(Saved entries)
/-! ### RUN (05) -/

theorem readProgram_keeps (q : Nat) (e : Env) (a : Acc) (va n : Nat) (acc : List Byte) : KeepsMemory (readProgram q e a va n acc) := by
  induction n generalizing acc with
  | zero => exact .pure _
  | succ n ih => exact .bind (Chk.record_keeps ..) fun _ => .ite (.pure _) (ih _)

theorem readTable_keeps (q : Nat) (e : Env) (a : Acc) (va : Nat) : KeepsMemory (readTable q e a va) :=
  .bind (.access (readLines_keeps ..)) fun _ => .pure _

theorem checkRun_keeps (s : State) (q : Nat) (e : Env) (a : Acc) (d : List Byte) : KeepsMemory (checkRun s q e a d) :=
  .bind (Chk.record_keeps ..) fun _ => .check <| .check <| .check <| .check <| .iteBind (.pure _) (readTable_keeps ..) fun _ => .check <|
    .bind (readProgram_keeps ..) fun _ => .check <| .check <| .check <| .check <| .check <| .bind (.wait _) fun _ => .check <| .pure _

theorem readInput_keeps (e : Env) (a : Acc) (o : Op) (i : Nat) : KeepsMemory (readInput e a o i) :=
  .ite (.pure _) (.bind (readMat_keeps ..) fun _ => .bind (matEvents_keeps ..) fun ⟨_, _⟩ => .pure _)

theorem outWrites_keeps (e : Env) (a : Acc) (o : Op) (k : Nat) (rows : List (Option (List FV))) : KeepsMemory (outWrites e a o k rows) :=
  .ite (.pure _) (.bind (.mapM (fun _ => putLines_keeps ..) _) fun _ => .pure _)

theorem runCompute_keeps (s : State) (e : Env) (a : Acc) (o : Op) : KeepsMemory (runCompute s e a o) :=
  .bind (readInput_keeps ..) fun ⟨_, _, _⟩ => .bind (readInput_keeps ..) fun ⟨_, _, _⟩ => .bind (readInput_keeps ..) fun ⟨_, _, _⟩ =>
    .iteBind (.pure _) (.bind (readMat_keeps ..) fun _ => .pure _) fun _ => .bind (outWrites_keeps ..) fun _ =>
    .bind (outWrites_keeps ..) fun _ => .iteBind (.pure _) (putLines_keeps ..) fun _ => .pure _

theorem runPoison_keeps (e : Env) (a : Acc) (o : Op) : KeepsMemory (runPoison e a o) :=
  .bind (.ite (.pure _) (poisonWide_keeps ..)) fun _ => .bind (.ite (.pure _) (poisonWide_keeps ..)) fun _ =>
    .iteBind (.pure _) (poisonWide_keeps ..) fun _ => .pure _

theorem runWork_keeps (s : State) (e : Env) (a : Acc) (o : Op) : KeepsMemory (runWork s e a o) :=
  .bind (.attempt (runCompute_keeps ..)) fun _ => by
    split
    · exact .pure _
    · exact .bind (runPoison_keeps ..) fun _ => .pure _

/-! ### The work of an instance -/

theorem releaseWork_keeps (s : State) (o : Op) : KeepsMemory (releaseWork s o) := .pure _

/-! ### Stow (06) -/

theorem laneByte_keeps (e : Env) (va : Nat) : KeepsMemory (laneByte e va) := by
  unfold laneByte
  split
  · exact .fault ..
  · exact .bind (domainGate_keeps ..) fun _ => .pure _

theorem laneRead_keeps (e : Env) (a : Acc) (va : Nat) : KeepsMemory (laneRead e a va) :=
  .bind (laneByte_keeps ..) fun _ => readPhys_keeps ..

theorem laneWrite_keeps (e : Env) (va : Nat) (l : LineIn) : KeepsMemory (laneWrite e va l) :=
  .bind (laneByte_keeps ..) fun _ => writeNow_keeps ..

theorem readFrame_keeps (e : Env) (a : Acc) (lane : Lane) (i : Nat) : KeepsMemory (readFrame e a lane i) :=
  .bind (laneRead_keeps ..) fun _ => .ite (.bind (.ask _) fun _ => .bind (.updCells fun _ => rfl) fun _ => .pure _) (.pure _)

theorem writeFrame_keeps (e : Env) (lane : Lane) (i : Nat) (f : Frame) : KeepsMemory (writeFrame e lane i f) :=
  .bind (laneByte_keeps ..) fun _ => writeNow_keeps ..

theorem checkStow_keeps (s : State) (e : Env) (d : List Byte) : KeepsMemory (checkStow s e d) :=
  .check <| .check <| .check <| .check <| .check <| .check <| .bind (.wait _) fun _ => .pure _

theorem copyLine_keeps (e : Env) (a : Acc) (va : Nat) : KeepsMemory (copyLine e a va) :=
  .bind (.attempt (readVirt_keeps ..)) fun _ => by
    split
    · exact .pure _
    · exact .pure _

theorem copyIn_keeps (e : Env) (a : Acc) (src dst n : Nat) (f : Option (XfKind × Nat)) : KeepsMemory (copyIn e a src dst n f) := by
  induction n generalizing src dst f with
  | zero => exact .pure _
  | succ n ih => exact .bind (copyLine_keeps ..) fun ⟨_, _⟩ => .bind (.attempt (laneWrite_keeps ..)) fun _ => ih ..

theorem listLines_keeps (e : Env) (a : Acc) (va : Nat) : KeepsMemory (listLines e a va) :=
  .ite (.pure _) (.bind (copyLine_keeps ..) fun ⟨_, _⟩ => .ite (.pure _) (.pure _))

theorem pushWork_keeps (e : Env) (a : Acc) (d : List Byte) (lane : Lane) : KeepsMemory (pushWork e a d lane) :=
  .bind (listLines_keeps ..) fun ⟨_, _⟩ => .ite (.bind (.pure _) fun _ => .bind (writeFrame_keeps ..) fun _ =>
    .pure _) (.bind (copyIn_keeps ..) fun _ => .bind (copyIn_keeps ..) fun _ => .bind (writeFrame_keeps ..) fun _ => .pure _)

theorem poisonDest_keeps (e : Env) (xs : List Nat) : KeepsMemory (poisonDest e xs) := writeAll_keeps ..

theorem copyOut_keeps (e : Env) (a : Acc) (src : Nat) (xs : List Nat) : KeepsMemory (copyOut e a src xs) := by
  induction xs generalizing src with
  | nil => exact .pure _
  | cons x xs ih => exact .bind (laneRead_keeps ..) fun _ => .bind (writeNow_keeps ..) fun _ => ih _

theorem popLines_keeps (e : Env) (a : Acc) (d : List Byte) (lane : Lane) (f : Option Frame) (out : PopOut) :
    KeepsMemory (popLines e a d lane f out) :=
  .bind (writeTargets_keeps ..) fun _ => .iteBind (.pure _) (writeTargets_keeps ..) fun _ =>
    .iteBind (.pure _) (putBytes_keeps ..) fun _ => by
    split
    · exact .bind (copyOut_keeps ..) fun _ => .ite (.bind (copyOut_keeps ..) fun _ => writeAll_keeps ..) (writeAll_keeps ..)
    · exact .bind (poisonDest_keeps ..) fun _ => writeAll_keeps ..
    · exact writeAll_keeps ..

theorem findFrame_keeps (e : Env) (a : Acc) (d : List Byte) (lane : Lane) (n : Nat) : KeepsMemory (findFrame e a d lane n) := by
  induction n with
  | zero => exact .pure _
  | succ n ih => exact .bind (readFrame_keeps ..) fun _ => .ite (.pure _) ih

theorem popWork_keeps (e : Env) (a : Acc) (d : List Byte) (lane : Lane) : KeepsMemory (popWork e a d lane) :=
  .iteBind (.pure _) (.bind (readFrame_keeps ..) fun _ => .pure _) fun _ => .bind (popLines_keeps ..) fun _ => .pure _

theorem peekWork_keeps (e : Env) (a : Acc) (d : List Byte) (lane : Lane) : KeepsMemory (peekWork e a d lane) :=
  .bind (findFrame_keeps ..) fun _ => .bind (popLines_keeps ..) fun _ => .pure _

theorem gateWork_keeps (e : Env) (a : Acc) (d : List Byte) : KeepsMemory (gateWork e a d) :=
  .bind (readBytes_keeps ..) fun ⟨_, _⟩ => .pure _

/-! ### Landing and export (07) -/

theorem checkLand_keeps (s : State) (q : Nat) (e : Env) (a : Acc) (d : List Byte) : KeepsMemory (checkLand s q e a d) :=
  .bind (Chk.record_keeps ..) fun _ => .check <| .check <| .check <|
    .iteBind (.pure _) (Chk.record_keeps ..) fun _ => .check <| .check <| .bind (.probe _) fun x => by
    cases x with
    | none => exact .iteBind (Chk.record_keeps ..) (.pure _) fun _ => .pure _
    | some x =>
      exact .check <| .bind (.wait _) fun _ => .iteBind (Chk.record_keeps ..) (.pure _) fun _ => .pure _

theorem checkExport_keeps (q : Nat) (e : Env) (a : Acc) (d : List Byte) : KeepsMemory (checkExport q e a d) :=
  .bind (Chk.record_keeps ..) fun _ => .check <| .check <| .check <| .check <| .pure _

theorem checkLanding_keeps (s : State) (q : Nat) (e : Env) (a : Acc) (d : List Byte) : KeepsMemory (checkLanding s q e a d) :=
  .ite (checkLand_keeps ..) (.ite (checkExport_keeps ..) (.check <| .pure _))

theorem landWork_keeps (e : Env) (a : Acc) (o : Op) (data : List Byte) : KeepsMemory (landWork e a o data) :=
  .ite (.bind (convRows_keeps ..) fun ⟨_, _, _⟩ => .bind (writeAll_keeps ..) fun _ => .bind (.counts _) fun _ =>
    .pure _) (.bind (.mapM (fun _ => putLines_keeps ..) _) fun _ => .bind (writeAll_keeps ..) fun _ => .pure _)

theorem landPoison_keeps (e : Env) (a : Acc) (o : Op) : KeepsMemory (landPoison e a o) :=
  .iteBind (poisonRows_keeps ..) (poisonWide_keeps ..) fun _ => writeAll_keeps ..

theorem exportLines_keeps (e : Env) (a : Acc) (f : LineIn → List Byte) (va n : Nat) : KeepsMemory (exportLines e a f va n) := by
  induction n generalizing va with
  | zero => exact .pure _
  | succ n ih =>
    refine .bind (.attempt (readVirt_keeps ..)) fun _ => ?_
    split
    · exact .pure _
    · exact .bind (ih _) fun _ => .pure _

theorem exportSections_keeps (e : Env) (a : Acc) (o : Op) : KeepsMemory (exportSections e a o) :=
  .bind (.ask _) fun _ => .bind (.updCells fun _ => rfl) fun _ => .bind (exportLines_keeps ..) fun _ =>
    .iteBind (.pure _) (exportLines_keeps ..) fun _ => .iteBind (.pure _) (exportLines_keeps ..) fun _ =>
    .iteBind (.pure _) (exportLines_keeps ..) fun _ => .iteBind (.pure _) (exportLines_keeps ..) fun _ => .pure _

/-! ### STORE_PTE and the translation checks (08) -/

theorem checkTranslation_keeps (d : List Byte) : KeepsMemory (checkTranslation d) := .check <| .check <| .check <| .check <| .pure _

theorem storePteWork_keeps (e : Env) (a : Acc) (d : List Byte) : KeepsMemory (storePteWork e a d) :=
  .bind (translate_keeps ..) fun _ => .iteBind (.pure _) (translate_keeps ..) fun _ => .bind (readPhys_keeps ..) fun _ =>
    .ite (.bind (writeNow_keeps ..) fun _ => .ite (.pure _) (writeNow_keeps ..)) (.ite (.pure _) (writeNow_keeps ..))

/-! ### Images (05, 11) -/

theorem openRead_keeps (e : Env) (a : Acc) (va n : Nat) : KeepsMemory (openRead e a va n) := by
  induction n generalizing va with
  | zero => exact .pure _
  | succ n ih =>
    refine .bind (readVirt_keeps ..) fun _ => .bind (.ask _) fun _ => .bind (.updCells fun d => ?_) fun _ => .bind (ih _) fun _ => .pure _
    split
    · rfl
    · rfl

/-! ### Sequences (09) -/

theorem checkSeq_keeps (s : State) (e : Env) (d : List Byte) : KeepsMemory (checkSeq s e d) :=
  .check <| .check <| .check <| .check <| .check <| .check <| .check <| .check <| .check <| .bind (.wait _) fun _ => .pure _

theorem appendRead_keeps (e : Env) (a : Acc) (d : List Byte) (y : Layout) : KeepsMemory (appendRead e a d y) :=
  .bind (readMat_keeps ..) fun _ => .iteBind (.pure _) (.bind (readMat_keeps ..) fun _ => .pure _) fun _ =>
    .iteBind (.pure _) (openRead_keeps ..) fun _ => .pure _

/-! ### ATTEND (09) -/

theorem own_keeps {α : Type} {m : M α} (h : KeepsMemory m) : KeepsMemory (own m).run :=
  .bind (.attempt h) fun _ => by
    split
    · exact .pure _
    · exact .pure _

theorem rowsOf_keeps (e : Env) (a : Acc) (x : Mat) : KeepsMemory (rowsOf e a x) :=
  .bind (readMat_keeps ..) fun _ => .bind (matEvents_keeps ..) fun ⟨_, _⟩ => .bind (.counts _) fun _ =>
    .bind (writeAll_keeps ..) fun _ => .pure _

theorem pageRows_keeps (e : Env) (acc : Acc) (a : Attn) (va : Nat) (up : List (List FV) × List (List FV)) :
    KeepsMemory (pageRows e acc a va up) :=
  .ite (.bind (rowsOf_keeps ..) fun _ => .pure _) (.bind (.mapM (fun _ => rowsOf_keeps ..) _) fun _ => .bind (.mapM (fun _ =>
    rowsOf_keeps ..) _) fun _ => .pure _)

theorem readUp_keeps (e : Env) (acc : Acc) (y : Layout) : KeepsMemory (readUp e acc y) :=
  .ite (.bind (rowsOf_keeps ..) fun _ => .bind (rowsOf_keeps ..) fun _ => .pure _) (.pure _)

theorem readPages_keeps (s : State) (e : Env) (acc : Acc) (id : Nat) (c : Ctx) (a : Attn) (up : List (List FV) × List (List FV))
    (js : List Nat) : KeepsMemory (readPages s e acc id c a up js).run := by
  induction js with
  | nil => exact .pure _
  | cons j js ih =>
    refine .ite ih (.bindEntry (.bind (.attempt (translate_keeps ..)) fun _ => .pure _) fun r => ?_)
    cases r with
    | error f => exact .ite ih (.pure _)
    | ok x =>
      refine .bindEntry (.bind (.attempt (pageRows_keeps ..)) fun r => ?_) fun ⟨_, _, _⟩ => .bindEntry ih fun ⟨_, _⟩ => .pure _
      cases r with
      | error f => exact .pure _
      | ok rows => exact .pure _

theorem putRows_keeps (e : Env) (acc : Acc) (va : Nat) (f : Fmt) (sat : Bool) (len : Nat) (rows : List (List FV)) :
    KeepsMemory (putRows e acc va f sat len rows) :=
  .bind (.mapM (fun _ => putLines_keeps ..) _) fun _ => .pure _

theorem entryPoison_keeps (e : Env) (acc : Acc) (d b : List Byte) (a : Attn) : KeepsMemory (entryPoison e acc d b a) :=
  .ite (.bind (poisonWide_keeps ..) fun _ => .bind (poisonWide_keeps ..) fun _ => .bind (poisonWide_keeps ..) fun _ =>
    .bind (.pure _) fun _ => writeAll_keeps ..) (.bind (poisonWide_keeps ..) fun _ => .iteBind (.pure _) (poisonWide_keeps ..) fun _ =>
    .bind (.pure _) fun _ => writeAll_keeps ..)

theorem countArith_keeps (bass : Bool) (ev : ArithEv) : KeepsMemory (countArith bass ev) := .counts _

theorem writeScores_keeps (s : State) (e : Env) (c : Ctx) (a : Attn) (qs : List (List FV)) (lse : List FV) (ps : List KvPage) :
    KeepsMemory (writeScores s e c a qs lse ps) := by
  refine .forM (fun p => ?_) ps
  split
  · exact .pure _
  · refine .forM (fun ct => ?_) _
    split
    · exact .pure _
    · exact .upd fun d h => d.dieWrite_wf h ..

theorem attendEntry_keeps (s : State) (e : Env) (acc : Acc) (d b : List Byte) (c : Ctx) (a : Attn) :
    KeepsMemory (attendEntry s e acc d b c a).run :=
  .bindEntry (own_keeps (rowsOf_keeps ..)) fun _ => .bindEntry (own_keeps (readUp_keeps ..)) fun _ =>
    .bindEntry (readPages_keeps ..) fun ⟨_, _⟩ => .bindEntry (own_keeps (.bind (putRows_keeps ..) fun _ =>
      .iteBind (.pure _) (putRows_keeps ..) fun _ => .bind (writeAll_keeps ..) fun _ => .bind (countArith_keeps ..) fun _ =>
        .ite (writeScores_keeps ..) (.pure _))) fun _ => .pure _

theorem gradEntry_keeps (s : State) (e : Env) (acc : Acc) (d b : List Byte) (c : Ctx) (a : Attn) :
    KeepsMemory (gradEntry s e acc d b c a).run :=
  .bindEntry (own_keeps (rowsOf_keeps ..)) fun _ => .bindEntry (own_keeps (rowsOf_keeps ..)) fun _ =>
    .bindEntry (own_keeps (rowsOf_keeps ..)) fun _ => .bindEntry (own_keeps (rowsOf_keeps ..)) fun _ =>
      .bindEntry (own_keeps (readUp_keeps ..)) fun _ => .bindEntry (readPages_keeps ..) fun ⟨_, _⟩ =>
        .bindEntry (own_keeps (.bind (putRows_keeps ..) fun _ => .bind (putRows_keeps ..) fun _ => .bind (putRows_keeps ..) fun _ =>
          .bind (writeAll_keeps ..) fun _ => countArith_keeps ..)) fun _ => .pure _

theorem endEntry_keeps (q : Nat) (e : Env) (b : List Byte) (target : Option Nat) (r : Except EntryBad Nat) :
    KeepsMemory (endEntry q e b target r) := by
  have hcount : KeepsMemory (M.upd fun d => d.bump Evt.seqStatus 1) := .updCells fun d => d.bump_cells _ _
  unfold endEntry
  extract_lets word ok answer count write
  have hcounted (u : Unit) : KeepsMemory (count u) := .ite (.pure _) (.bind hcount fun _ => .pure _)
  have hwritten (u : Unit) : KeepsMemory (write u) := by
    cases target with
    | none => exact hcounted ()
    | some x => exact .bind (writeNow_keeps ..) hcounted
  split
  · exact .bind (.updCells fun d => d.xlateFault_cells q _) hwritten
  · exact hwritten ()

• **WORK INSTRUCTIONS**:
Where a line in the entries holds the word "some", copy that line.

• **OUTPUT**:
    | some x =>
    | some x => exact .bind (writeNow_keeps ..) hcounted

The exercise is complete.